▶

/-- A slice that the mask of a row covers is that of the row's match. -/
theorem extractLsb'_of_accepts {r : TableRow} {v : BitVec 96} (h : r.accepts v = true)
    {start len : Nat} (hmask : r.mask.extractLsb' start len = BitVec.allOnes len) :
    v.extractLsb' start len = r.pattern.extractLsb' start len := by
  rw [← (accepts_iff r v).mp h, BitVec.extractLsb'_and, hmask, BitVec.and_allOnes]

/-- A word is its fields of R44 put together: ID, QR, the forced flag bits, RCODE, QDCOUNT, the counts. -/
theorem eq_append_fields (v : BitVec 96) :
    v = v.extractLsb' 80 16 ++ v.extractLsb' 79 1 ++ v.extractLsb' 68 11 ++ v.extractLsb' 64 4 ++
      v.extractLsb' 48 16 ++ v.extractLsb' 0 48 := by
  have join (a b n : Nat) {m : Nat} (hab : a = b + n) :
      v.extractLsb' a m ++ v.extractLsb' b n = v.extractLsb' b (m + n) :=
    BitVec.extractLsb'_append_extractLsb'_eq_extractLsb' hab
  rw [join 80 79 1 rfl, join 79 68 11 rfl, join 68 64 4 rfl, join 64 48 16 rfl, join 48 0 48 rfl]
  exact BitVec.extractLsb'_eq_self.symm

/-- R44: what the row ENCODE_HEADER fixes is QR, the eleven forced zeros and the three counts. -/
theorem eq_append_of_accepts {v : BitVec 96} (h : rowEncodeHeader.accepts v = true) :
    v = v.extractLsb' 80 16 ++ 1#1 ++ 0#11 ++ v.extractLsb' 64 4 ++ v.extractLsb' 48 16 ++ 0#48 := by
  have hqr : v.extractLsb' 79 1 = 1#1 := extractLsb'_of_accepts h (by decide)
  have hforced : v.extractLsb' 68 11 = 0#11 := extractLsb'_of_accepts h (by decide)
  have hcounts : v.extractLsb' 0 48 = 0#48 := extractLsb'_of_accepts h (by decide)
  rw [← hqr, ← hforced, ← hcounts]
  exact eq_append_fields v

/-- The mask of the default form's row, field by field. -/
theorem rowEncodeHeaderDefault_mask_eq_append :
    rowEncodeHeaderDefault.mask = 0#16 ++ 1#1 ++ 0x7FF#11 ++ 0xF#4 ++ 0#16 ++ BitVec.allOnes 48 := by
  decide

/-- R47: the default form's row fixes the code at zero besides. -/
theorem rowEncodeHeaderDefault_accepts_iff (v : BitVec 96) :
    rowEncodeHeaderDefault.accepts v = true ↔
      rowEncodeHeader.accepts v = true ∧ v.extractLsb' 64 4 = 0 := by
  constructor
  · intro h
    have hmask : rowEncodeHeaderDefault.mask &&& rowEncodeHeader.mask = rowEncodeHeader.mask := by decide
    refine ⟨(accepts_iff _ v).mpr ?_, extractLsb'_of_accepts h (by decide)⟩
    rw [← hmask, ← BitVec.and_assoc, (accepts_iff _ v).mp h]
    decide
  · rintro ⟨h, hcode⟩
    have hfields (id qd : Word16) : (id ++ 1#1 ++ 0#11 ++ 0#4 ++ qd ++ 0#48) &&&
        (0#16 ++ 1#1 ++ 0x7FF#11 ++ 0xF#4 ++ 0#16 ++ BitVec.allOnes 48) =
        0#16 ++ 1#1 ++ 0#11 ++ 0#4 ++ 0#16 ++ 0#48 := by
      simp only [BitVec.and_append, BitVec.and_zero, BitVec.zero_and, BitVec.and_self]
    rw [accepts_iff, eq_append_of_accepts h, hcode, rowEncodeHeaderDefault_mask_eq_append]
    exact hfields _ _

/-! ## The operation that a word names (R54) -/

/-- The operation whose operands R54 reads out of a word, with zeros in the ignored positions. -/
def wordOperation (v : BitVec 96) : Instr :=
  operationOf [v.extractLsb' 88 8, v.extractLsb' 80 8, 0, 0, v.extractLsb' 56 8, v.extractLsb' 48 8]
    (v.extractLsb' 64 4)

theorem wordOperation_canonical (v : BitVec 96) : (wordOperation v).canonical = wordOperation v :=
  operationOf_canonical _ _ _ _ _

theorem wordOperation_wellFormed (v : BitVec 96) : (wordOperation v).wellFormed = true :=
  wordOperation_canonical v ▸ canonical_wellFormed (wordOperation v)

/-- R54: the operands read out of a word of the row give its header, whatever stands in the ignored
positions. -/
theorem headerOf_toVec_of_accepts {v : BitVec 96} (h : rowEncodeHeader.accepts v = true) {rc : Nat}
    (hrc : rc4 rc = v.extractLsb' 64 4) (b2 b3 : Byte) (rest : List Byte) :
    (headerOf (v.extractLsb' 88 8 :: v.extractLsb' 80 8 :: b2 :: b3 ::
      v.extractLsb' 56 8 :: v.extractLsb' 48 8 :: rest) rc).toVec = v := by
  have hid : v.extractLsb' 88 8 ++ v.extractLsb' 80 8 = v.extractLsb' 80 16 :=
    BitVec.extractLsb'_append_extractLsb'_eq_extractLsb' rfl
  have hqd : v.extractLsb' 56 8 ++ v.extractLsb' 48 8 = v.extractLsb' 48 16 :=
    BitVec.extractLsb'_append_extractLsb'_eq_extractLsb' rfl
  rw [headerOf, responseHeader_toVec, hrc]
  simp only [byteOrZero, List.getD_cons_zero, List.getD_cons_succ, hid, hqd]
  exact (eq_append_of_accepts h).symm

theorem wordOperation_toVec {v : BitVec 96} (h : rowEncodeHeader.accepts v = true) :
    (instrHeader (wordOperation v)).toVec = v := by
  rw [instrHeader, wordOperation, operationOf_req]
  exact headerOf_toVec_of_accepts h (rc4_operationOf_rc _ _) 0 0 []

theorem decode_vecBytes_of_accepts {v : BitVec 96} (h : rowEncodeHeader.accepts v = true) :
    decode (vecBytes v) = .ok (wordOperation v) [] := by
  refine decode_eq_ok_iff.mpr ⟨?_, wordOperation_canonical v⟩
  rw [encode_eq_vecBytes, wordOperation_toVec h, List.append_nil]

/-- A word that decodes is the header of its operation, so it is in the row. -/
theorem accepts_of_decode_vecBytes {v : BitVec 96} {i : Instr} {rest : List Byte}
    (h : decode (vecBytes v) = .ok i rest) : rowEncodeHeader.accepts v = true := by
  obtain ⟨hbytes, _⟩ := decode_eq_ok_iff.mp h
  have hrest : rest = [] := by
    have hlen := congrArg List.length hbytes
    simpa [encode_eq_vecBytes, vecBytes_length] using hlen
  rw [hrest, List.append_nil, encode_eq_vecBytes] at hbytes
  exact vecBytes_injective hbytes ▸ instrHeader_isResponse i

◀

## WORK TO COMPLETE
Exactly repeat the lines running from the top of the listing to the line bearing "rw [← (accepts_iff", both of those lines included, and only them.

## EXERCISE OUTPUT
/-- A slice that the mask of a row covers is that of the row's match. -/
theorem extractLsb'_of_accepts {r : TableRow} {v : BitVec 96} (h : r.accepts v = true)
    {start len : Nat} (hmask : r.mask.extractLsb' start len = BitVec.allOnes len) :
    v.extractLsb' start len = r.pattern.extractLsb' start len := by
  rw [← (accepts_iff r v).mp h, BitVec.extractLsb'_and, hmask, BitVec.and_allOnes]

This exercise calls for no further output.